The U.S. Food and Drug and Administration (FDA) is facing a deadline today to complete its review of a rule that requires mifepristone—also known as the abortion pill—to be dispensed only in person, by certain qualified medical providers.
Last April the FDA, citing COVID-19 concerns, temporarily suspended the in-person requirements. Many observers expect that the FDA will now permanently lift those restrictions, allowing for the possibility of “mail-order, do-it-yourself” abortions, according to the Charlotte Lozier Institute (CLI).
In a fact sheet published last April, CLI cited a large-scale, multiyear study in Finland that found the complication rate for chemical abortions was four times higher than for surgical abortions. CLI has also warned that failure to perform a physical exam, ultrasound and labs before taking the abortion pill will increase the risk of serious health consequences for both the mother and the unborn child.
CLI published a study in November in the peer-reviewed journal Health Services Research and Managerial Epidemiology that found chemical abortion has a much higher rate of emergency room visits than surgical abortion.

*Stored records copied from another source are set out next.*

theorem witness_Task_3 :
  (Canonical sU) ∧ (Executing sU thU) ∧ (thU.acqOut = 0) ∧ (ReadyNow thU (src (14 : BitVec 5) (0 : BitVec 2))) ∧
    (ReadyNow thU (src (19 : BitVec 5) (0 : BitVec 2))) ∧ (Writable thU (BitVec.toNat (4 : BitVec 5))) ∧ (val thU (19
    : BitVec 5) ≠ (0 : Word)) ∧ (privOf thU = 0) := by
  unfold Canonical MemOk Executing ReadyNow Writable; decide +kernel

theorem witness_Task_4 :
  ((Canonical sD) ∧ (Executing sD thD) ∧ (thD.acqOut = 0) ∧ (ReadyNow thD (src (14 : BitVec 5) (0 : BitVec 2))) ∧
    (ReadyNow thD (src (15 : BitVec 5) (0 : BitVec 2))) ∧ (Writable thD (BitVec.toNat (4 : BitVec 5))) ∧ (val thD (15
    : BitVec 5) = (0 : Word)) ∧ (thD.task ≠ (0 : Word)) ∧ (releasedAt sD sD.cur thD = true) ∧ (engineBusy sD thD =
    false) ∧ (engBusy sD (sD.cur / 16) thD.tid thD.ctx = false) ∧ (fld (tw sD thD.ctx thD.task 0) 39 6 = 0)) ∧
    (VaultAt sD thD.ctx (BitVec.toNat thD.task) 64 180416) ∧ (VaultAt sD thD.ctx (taskLink sD thD.ctx thD.tid) 32
    204960) ∧ (Spread sD thD.ctx [(180416, 64), (204960, 32)]) := by
  refine ⟨?_, ?_, ?_, ?_⟩
  · unfold Canonical MemOk Executing ReadyNow Writable; decide +kernel
  · unfold VaultAt; exact dec_own (fun _ => inferInstance) (by decide +kernel)
  · unfold VaultAt; exact dec_own (fun _ => inferInstance) (by decide +kernel)
  · exact spread_at _ _ _ (by decide +kernel)

theorem witness_Teller_0_0 :
  ((Canonical (sTell 0 2)) ∧ ((sTell 0 2).now = none) ∧ (0 < 8) ∧ (8 + 0 ∉ (sTell 0 2).fencedUnits) ∧ (taskState
    (sTell 0 2) 1 (rec_ 3) ≠ 1)) ∧ (VaultAt (sTell 0 2) 1 (BitVec.toNat (rec_ 3)) 64 180416) ∧ (Spread (sTell 0 2) 1
    [(180416, 64)]) := by
  refine ⟨?_, ?_, ?_⟩
  · unfold Canonical MemOk; decide +kernel
  · unfold VaultAt; exact dec_own (fun _ => inferInstance) (by decide +kernel)
  · exact spread_at _ _ _ (by decide +kernel)

theorem witness_Teller_0_1 :
  ((Canonical (sTell 2 1)) ∧ ((sTell 2 1).now = none) ∧ (0 < 8) ∧ (8 + 0 ∉ (sTell 2 1).fencedUnits) ∧ (taskState
    (sTell 2 1) 1 (rec_ 3) = 1) ∧ (taskPending (sTell 2 1) 1 (rec_ 3) ≠ 0)) ∧ (VaultAt (sTell 2 1) 1 (BitVec.toNat
    (rec_ 3)) 64 180416) ∧ (Spread (sTell 2 1) 1 [(180416, 64)]) := by
  refine ⟨?_, ?_, ?_⟩
  · unfold Canonical MemOk; decide +kernel
  · unfold VaultAt; exact dec_own (fun _ => inferInstance) (by decide +kernel)
  · exact spread_at _ _ _ (by decide +kernel)

theorem witness_Teller_0_2 :
  ((Canonical (sTell 0 1)) ∧ ((sTell 0 1).now = none) ∧ (0 < 8) ∧ (8 + 0 ∉ (sTell 0 1).fencedUnits) ∧ (taskState
    (sTell 0 1) 1 (rec_ 3) = 1) ∧ (taskPending (sTell 0 1) 1 (rec_ 3) = 0)) ∧ (VaultAt (sTell 0 1) 1 (BitVec.toNat
    (rec_ 3)) 64 180416) ∧ (Spread (sTell 0 1) 1 [(180416, 64)]) ∧ (EntryAt (sTell 0 1) 1 (taskqVa (sTell 0 1) 1 (16 *
    tellerFor (sTell 0 1) 1 (fld (tw (sTell 0 1) 1 (rec_ 3) 0) 32 4) 0 + fld (tw (sTell 0 1) 1 (rec_ 3) 0) 32 4)) 4
    139264 [(180416, 64)]) := by
  refine ⟨?_, ?_, ?_, ?_⟩
  · unfold Canonical MemOk; decide +kernel
  · unfold VaultAt; exact dec_own (fun _ => inferInstance) (by decide +kernel)
  · exact spread_at _ _ _ (by decide +kernel)
  · exact And.intro (vault_of _ _ _ _ _ (by decide +kernel) (by decide +kernel)) (spread_of _ _ _ (by decide +kernel) (by decide +kernel) (by decide +kernel) (by decide +kernel) (by decide +kernel) (by decide +kernel))

theorem witness_Teller_0_3_0 :
  ((Canonical (sTell 0 3)) ∧ ((sTell 0 3).now = none) ∧ (0 < 8) ∧ (8 + 0 ∉ (sTell 0 3).fencedUnits) ∧ (taskVa (sTell 0
    3) 1 3 = rec_ 3) ∧ (taskPending (sTell 0 3) 1 (rec_ 3) = 0)) ∧ (VaultAt (sTell 0 3) 1 (BitVec.toNat (rec_ 3)) 64
    180416) ∧ (Spread (sTell 0 3) 1 [(180416, 64)]) := by
  refine ⟨?_, ?_, ?_⟩
  · unfold Canonical MemOk; decide +kernel
  · unfold VaultAt; exact dec_own (fun _ => inferInstance) (by decide +kernel)
  · exact spread_at _ _ _ (by decide +kernel)

theorem witness_Teller_0_3_1 :
  ((Canonical (sTell 2 2)) ∧ ((sTell 2 2).now = none) ∧ (0 < 8) ∧ (8 + 0 ∉ (sTell 2 2).fencedUnits) ∧ (taskVa (sTell 2
    2) 1 3 = rec_ 3) ∧ (1 < taskPending (sTell 2 2) 1 (rec_ 3) ∨ taskPending (sTell 2 2) 1 (rec_ 3) = 1 ∧ taskState
    (sTell 2 2) 1 (rec_ 3) ≠ 2)) ∧ (VaultAt (sTell 2 2) 1 (BitVec.toNat (rec_ 3)) 64 180416) ∧ (Spread (sTell 2 2) 1
    [(180416, 64)]) := by
  refine ⟨?_, ?_, ?_⟩
  · unfold Canonical MemOk; decide +kernel
  · unfold VaultAt; exact dec_own (fun _ => inferInstance) (by decide +kernel)
  · exact spread_at _ _ _ (by decide +kernel)

theorem witness_Teller_0_3_2 :
  ((Canonical (sTell 1 2)) ∧ ((sTell 1 2).now = none) ∧ (0 < 8) ∧ (8 + 0 ∉ (sTell 1 2).fencedUnits) ∧ (taskVa (sTell 1
    2) 1 3 = rec_ 3) ∧ (taskPending (sTell 1 2) 1 (rec_ 3) = 1) ∧ (taskState (sTell 1 2) 1 (rec_ 3) = 2)) ∧ (VaultAt
    (sTell 1 2) 1 (BitVec.toNat (rec_ 3)) 64 180416) ∧ (Spread (sTell 1 2) 1 [(180416, 64)]) ∧ (EntryAt (sTell 1 2) 1
    (taskqVa (sTell 1 2) 1 (16 * tellerFor (sTell 1 2) 1 (fld (tw (sTell 1 2) 1 (rec_ 3) 0) 32 4) 0 + fld (tw (sTell 1
    2) 1 (rec_ 3) 0) 32 4)) 4 139264 [(180416, 64)]) := by
  refine ⟨?_, ?_, ?_, ?_⟩
  · unfold Canonical MemOk; decide +kernel
  · unfold VaultAt; exact dec_own (fun _ => inferInstance) (by decide +kernel)
  · exact spread_at _ _ _ (by decide +kernel)
  · exact And.intro (vault_of _ _ _ _ _ (by decide +kernel) (by decide +kernel)) (spread_of _ _ _ (by decide +kernel) (by decide +kernel) (by decide +kernel) (by decide +kernel) (by decide +kernel) (by decide +kernel))

theorem witness_Teller_0_4 :
  ((Canonical sReady) ∧ (sReady.now = none) ∧ (0 < 8) ∧ (8 + 0 ∉ sReady.fencedUnits) ∧ (taskEnt sReady 1 (rec_ 3) 0 =
    some (entOf none)) ∧ ((entOf none).matched = none) ∧ ((entOf none).asked = false) ∧ ((entOf none).waits = false))
    ∧ (VaultAt sReady 1 (BitVec.toNat (rec_ 3)) 64 180416) ∧ (Spread sReady 1 [(180416, 64)]) ∧ (taskOp sReady 1 (rec_
    3) = 4095 ∧ 0 = fld (tw sReady 1 (rec_ 3) 7) 8 12 ∨ taskOp sReady 1 (rec_ 3) ≠ 4095 ∧ (∀ x < 4, taskHandle sReady
    1 (rec_ 3) x ≠ 0 → ∃ (slice : ℕ) (y : TileEnt), findTile sReady 1 (BitVec.ofNat 64 (taskHandle sReady 1 (rec_ 3)
    x)) = some (slice, y) ∧ BitVec.getLsbD y.tag 3 = false) ∧ List.find? (fun (y : MethodEnt) => y.key == taskKey
    sReady 1 (rec_ 3)) (Tab.get [] (ctxAt sReady 1).mcache 0) = some (MethodEnt.mk (taskKey sReady 1 (rec_ 3)) 0)) := by
  refine ⟨?_, ?_, ?_, ?_⟩
  · unfold Canonical MemOk; decide +kernel
  · unfold VaultAt; exact dec_own (fun _ => inferInstance) (by decide +kernel)
  · exact spread_at _ _ _ (by decide +kernel)
  · exact Or.inl (by decide +kernel)

theorem witness_Teller_1_0 :
  (Canonical (sMatched 3)) ∧ ((sMatched 3).now = none) ∧ (3 < 8) ∧ (8 + 3 ∉ (sMatched 3).fencedUnits) ∧ (taskEnt
    (sMatched 3) 1 (rec_ 3) 3 = some (entOf (some 2))) ∧ ((entOf (some 2)).matched = some 2) ∧ (firstTid (sMatched 3)
    1 = some 7) ∧ ((ctxAt (sMatched 3) 1).st = CtxState.resident) ∧ (List.filter (fun (c : ℕ) => chipOfCell c == 3 &&
    Option.isSome (freeEng (sMatched 3) c) && Option.isSome (slotInCell (sMatched 3) 1 (Option.elim (List.find? (fun
    (x : ℕ) => taskHandle (sMatched 3) 1 (rec_ 3) x != 0) (List.range 4)) 0 (taskHandle (sMatched 3) 1 (rec_ 3))) c))
    (ctxAt (sMatched 3) 1).cells = []) := by
  unfold Canonical MemOk; decide +kernel

theorem witness_Teller_1_1 :
  ((Canonical (sMatched 0)) ∧ ((sMatched 0).now = none) ∧ (0 < 8) ∧ (8 + 0 ∉ (sMatched 0).fencedUnits) ∧ (taskEnt
    (sMatched 0) 1 (rec_ 3) 0 = some (entOf (some 2))) ∧ ((entOf (some 2)).matched = some 2) ∧ (firstTid (sMatched 0)
    1 = some 7) ∧ ((ctxAt (sMatched 0) 1).st = CtxState.resident) ∧ (leastBy (cellRank (sMatched 0) 1 0 (Option.elim
    (List.find? (fun (x : ℕ) => taskHandle (sMatched 0) 1 (rec_ 3) x != 0) (List.range 4)) 0 (taskHandle (sMatched 0)
    1 (rec_ 3)))) (List.filter (fun (c : ℕ) => chipOfCell c == 0 && Option.isSome (freeEng (sMatched 0) c) &&
    Option.isSome (slotInCell (sMatched 0) 1 (Option.elim (List.find? (fun (x : ℕ) => taskHandle (sMatched 0) 1 (rec_
    3) x != 0) (List.range 4)) 0 (taskHandle (sMatched 0) 1 (rec_ 3))) c)) (ctxAt (sMatched 0) 1).cells) = some 0) ∧
    (slotInCell (sMatched 0) 1 (Option.elim (List.find? (fun (x : ℕ) => taskHandle (sMatched 0) 1 (rec_ 3) x != 0)
    (List.range 4)) 0 (taskHandle (sMatched 0) 1 (rec_ 3))) 0 = some 0) ∧ (freeEng (sMatched 0) 0 = some 0) ∧ (0 < 4)
    ∧ ((0 / 64 : ℕ) = 0)) ∧ (VaultAt (sMatched 0) 1 (BitVec.toNat (rec_ 3)) 64 180416) ∧ (VaultAt (sMatched 0) 1
    (BitVec.toNat (ctxWord (sMatched 0) 1 16)) 8 196608) ∧ (VaultAt (sMatched 0) 1 (recVa (sMatched 0) 1 7) 64 (131072
    + 64 * 7)) ∧ (VaultAt (sMatched 0) 1 (taskLink (sMatched 0) 1 7) 32 (204800 + 32 * 7)) ∧ (Spread (sMatched 0) 1
    [(180416, 64), (196608, 8), (131072 + 64 * 7, 64), (204800 + 32 * 7, 32)]) := by
  refine ⟨?_, ?_, ?_, ?_, ?_, ?_⟩
  · unfold Canonical MemOk; decide +kernel
  · unfold VaultAt; exact dec_own (fun _ => inferInstance) (by decide +kernel)
  · unfold VaultAt; exact dec_own (fun _ => inferInstance) (by decide +kernel)
  · unfold VaultAt; exact dec_own (fun _ => inferInstance) (by decide +kernel)
  · unfold VaultAt; exact dec_own (fun _ => inferInstance) (by decide +kernel)
  · exact spread_at _ _ _ (by decide +kernel)

theorem witness_Bar_1_0 :
  ((Canonical sBar) ∧ (sBar.now = none) ∧ (28672 % 16 = 0) ∧ (28672 + 16 ≤ dramTop) ∧ (Counting (readBar sBar 28672))
    ∧ (barTarget sBar 0 1 3 (lin 28672) = BarFind.found (BarAt.mk 1 (lin 28672) 28672)) ∧ (2 < 16) ∧ (-(2 : ℤ) ^ 31 ≤
    (readBar sBar 28672).pending - ↑3) ∧ ((readBar sBar 28672).posted = true → (0 : ℤ) ≤ (readBar sBar 28672).pending
    - ↑3)) ∧ (PlainLine sBar (homeOf (lin 28672) 28672) (28672 / 32 : ℕ)) ∧ (DirtyNoted sBar (BitVec.toNat (lin
    28672))) ∧ (∃ (core : ℕ) (e : ℕ), Updater.copy 0 0 = Updater.copy core e) := by
  refine ⟨?_, ?_, ?_, ?_⟩
  · unfold Canonical MemOk Counting; decide +kernel
  · unfold PlainLine; exact dec_own (fun _ => inferInstance) (by decide +kernel)
  · exact Or.inr (by decide +kernel)
  · exact ⟨_, _, rfl⟩

theorem witness_Bar_1_1 :
  ((Canonical sBarP) ∧ (sBarP.now = none) ∧ (32768 % 16 = 0) ∧ (32768 + 16 ≤ dramTop) ∧ (Counting (readBar sBarP
    32768)) ∧ (barTarget sBarP (tellerCore 0) 1 0 (32768 : Word) = BarFind.found (BarAt.mk 1 (32768 : Word) 32768)) ∧
    ((readBar sBarP 32768).arrived < (readBar sBarP 32768).expected)) ∧ (PlainLine sBarP (homeOf (32768 : Word) 32768)
    (32768 / 32 : ℕ)) ∧ (DirtyNoted sBarP (BitVec.toNat (32768 : Word))) := by
  refine ⟨?_, ?_, ?_⟩
  · unfold Canonical MemOk Counting; decide +kernel
  · unfold PlainLine; exact dec_own (fun _ => inferInstance) (by decide +kernel)
  · exact Or.inl ⟨⟨0x8000, 12, leafB, 0x9000, true, Vector.replicate 8 0, []⟩, by decide +kernel, rfl⟩

theorem witness_Bar_1_2 :
  ((Canonical sBar) ∧ (sBar.now = none) ∧ (28672 % 16 = 0) ∧ (28672 + 16 ≤ dramTop) ∧ (Counting (readBar sBar 28672))
    ∧ (barTarget sBar (tellerCore 0) 1 0 (lin 28672) = BarFind.refused) ∧ (sBar.ras.errtail - sBar.ras.errhead <
    4096)) ∧ (PlainLine sBar (homeOf (lin 28672) 28672) (28672 / 32 : ℕ)) ∧ (DirtyNoted sBar (BitVec.toNat (lin
    28672))) := by
  refine ⟨?_, ?_, ?_⟩
  · unfold Canonical MemOk Counting; decide +kernel
  · unfold PlainLine; exact dec_own (fun _ => inferInstance) (by decide +kernel)
  · exact Or.inr (by decide +kernel)

theorem witness_Task_5 :
  ((Canonical sT) ∧ (Executing sT thT) ∧ (thT.acqOut = 0) ∧ (ReadyNow thT (src (14 : BitVec 5) (0 : BitVec 2))) ∧
    (ReadyNow thT (src (22 : BitVec 5) (0 : BitVec 2))) ∧ (Writable thT (BitVec.toNat (4 : BitVec 5))) ∧ (val thT (22
    : BitVec 5) ≠ (0 : Word)) ∧ (privOf thT ≠ 0) ∧ (taskState sT thT.ctx (val thT (22 : BitVec 5)) = 5) ∧ (fld (tw sT
    thT.ctx (val thT (22 : BitVec 5)) 0) 39 6 = 0)) ∧ (AtTask sT thT (val thT (22 : BitVec 5)) 180544) ∧ (Spread sT
    thT.ctx [(180544, 64)]) := by
  refine ⟨?_, ?_, ?_⟩
  · unfold Canonical MemOk Executing ReadyNow Writable; decide +kernel
  · exact at_task _ _ _ _ (by decide +kernel) (by decide +kernel) (vault_of _ _ _ _ _ (by decide +kernel) (by decide +kernel))
  · exact spread_at _ _ _ (by decide +kernel)

theorem witness_Task_6_0 :
  ((Canonical sT) ∧ (Executing sT thT) ∧ (thT.acqOut = 0) ∧ (ReadyNow thT (src (18 : BitVec 5) (0 : BitVec 2))) ∧
    (ReadyNow thT (src (17 : BitVec 5) (0 : BitVec 2))) ∧ (Writable thT (BitVec.toNat (4 : BitVec 5))) ∧ (val thT (18
    : BitVec 5) ≠ val thT (17 : BitVec 5)) ∧ (taskState sT thT.ctx (val thT (17 : BitVec 5)) = 0) ∧ (taskPending sT
    thT.ctx (val thT (17 : BitVec 5)) ≠ 65535) ∧ (taskState sT thT.ctx (val thT (18 : BitVec 5)) = 7)) ∧ (AtTask sT
    thT (val thT (18 : BitVec 5)) 180480) ∧ (AtTask sT thT (val thT (17 : BitVec 5)) 180352) := by
  refine ⟨?_, ?_, ?_⟩
  · unfold Canonical MemOk Executing ReadyNow Writable; decide +kernel
  · exact at_task _ _ _ _ (by decide +kernel) (by decide +kernel) (vault_of _ _ _ _ _ (by decide +kernel) (by decide +kernel))
  · exact at_task _ _ _ _ (by decide +kernel) (by decide +kernel) (vault_of _ _ _ _ _ (by decide +kernel) (by decide +kernel))

theorem witness_Task_6_1 :
  ((Canonical sT) ∧ (Executing sT thT) ∧ (thT.acqOut = 0) ∧ (ReadyNow thT (src (24 : BitVec 5) (0 : BitVec 2))) ∧
    (ReadyNow thT (src (17 : BitVec 5) (0 : BitVec 2))) ∧ (Writable thT (BitVec.toNat (4 : BitVec 5))) ∧ (val thT (24
    : BitVec 5) ≠ val thT (17 : BitVec 5)) ∧ (taskState sT thT.ctx (val thT (17 : BitVec 5)) = 0) ∧ (taskPending sT
    thT.ctx (val thT (17 : BitVec 5)) ≠ 65535) ∧ (taskState sT thT.ctx (val thT (24 : BitVec 5)) ≠ 7) ∧ (∀ f ∈
    succFields sT thT.ctx (val thT (24 : BitVec 5)), fieldIdx sT thT.ctx f ≠ 0)) ∧ (AtTask sT thT (val thT (24 :
    BitVec 5)) 180608) ∧ (AtTask sT thT (val thT (17 : BitVec 5)) 180352) := by
  refine ⟨?_, ?_, ?_⟩
  · unfold Canonical MemOk Executing ReadyNow Writable; decide +kernel
  · exact at_task _ _ _ _ (by decide +kernel) (by decide +kernel) (vault_of _ _ _ _ _ (by decide +kernel) (by decide +kernel))
  · exact at_task _ _ _ _ (by decide +kernel) (by decide +kernel) (vault_of _ _ _ _ _ (by decide +kernel) (by decide +kernel))

theorem witness_Task_6_2 :
  ((Canonical sT) ∧ (Executing sT thT) ∧ (thT.acqOut = 0) ∧ (ReadyNow thT (src (14 : BitVec 5) (0 : BitVec 2))) ∧
    (ReadyNow thT (src (17 : BitVec 5) (0 : BitVec 2))) ∧ (Writable thT (BitVec.toNat (4 : BitVec 5))) ∧ (val thT (14
    : BitVec 5) ≠ val thT (17 : BitVec 5)) ∧ (taskState sT thT.ctx (val thT (17 : BitVec 5)) = 0) ∧ (taskPending sT
    thT.ctx (val thT (17 : BitVec 5)) ≠ 65535) ∧ (taskState sT thT.ctx (val thT (14 : BitVec 5)) ≠ 7) ∧ (List.find?
    (fun (f : Word × ℕ × ℕ) => fieldIdx sT thT.ctx f == 0) (succFields sT thT.ctx (val thT (14 : BitVec 5))) = some
    (val thT (14 : BitVec 5), 3, 0)) ∧ (3 < 8)) ∧ (AtTask sT thT (val thT (14 : BitVec 5)) 180288) ∧ (AtTask sT thT
    (val thT (17 : BitVec 5)) 180352) ∧ (Spread sT thT.ctx [(180288, 64), (180352, 64)]) := by
  refine ⟨?_, ?_, ?_, ?_⟩
  · unfold Canonical MemOk Executing ReadyNow Writable; decide +kernel
  · exact at_task _ _ _ _ (by decide +kernel) (by decide +kernel) (vault_of _ _ _ _ _ (by decide +kernel) (by decide +kernel))
  · exact at_task _ _ _ _ (by decide +kernel) (by decide +kernel) (vault_of _ _ _ _ _ (by decide +kernel) (by decide +kernel))
  · exact spread_at _ _ _ (by decide +kernel)
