-- ==== Sys2Proof/Tests/Words.lean ====
section
/-!
SUPPORT. Witnesses: machines that meet the hypotheses of the statements on fences, cache instructions and full/empty words.
-/
namespace Sys2Proof.Tests.Words

open Sys2Proof Sys2Proof.Machine Sys2Proof.Safety Sys2Proof.Tests
open Sys2Proof.Tests.Shared (th0 s0 thL sL base m0)

set_option Elab.async false
set_option maxRecDepth 8000
set_option synthInstance.maxSize 1024

/-- A core with a shared copy and a fill of the line at 0x5000. -/
def sI : State := setCore s0 0 { coreAt s0 0 with
  l1 := [((lin 0x5000).toNat / 32, .shared 0x5000 (rdBytes s0 0x5000 32))], fills := [⟨1, (lin 0x5000).toNat, 0x5000, false⟩] }

/-- An invalidation of that line outstanding. -/
def sA : State := setDir s0 640 { invs := [⟨0, some ⟨0, 1, 5⟩⟩] }

/-- Threads that wait for a marker's answer, and for a store's. -/
def thK : Thread := { th0 with homes := [3], markers := [3] }
def thKd : Thread := { thK with form := .inFlight (.storeDone 4 3) }
def sK : State := run thK
def sKd : State := run thKd

/-- An address of the thread's line, of another scratchpad line, and of a line of DRAM. -/
def vaS : Word := effAddr (val th0 11) 1 32
def vaL : Word := effAddr (val thL 11) 1 32
def eL : Elem := el (plan .read false false [(0, vaL, 1)] sL)

/-- A core whose cache holds the line that g11 names. -/
def sS : State := setCore sL 0 { coreAt sL 0 with
  l1 := [((lin 0x5000).toNat / 32, .shared 0x5000 (rdBytes sL 0x5000 32))] }

/-- The word at offset 0x48 of the local scratchpad, full and empty, without retries. -/
def sE : State := setWord (setCtx s0 1 { c1 with feretry := 0 }) (spadPa 0 0x48 / 8) { fe := false }
def eW : Elem := el (plan .rmw false false [(0, effAddr (val th0 11) 1 8, 8)] s0)

/-- A thread that expects the value 5 there. -/
def thV : Thread := base [(14, 5)]
def sV : State := m0 (run thV)

/-- A line of DRAM that is no line of the thread's own: the place of its words, empty but for the second. -/
def eF : Elem := el (plan .rmw false false [(0, effAddr (val thL 11) 0 8, 8)] sL)
def eG : Elem := el (plan .write true false [(0, effAddr (val thL 11) 0 8, 8)] sL)
def eP : Elem := el (plan .write false false [(0, effAddr (val thL 11) 0 8, 8)] sL)
def sEL : State := setWord sL (0x5008 / 8) { fe := false }
/-- The requests of an ldsync and a feset of that word, and a thread that waits for the first one's answer. -/
def wF : WriteReq := .fe ⟨0, 1, 5⟩ .ldsync eF.va eF.pa 8 0 1
def wG : WriteReq := .fe ⟨0, 1, 5⟩ .feset eP.va eP.pa 8 0 0
def thF : Thread := { thL with form := .inFlight (.fe wF 9 0 4 []) }
def sF : State := m0 (run thF)
def me5 : Thr := ⟨0, 1, 5⟩
def sT : State := setWord s0 (spadPa 0 0x48 / 8) { fe := false }

/-- A reservation of a millisecond ago. -/
def sR : State := { setWord s0 2560 { resv := some ⟨⟨0, 1, 5⟩, lin 0x5000, 0, 0⟩ } with time8 := 8000000 }

theorem witness_FencesAndMarkers_0 :
  (Executing s0 th0) ∧ (BitVec.getLsbD (15 : BitVec 4) 3 = true → ∀ r < 28, (regOf th0 r).st = RegState.pending →
    mgetPending s0 s0.cur th0 r = true) ∧ (BitVec.getLsbD (15 : BitVec 4) 2 = true → sqOf s0 (s0.cur / 16) (named_ s0
    th0) = [] ∧ th0.homes = []) ∧ ((1 : BitVec 1) = (1 : BitVec 1) → engineBusy s0 th0 = false) := by
  unfold Executing; decide +kernel

theorem witness_FencesAndMarkers_1 :
  (Canonical sI) ∧ (sI.now = none) ∧ (routeFenced sI (homeUnit (homePlace (640 * 32))) 0 = false) := by
  unfold Canonical MemOk; decide +kernel

theorem witness_FencesAndMarkers_5 :
  (Canonical sI) ∧ (sI.now = none) := by
  unfold Canonical MemOk; decide +kernel

theorem witness_FencesAndMarkers_2 :
  (Canonical sA) ∧ (sA.now = none) ∧ (isPeerUnit 0 = true ∨ routeFenced sA 0 (homeUnit (homePlace (640 * 32))) =
    false) ∧ ((dirAt sA 640).invs = [InvOut.mk 0 (some (Thr.mk 0 1 5))]) ∧ (0 = 0) := by
  unfold Canonical MemOk; decide +kernel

“The safety of chemical abortion is greatly exaggerated,” said Dr. James Studnicki, CLI vice president of data analytics. “In fact, the increasing dominance of chemical abortion and its disproportionate contribution to emergency room morbidity is a serious public health threat, and the real-world data suggests the threat is growing.”
In a press release following the temporary lifting of in-person requirements, Lila Rose, founder and president of Live Action, commented: “The abortion pill is not medicine or healthcare. The abortion pill was created to kill children, has caused a catastrophic death toll and poses a serious threat to maternal health.”
Article update Dec. 17, 2021: As expected, the FDA announced that it will permanently remove the in-person requirement for the abortion pill, opening the way for the drug to be dispensed by mail. The agency added that it will require pharmacies dispensing the drug to be certified.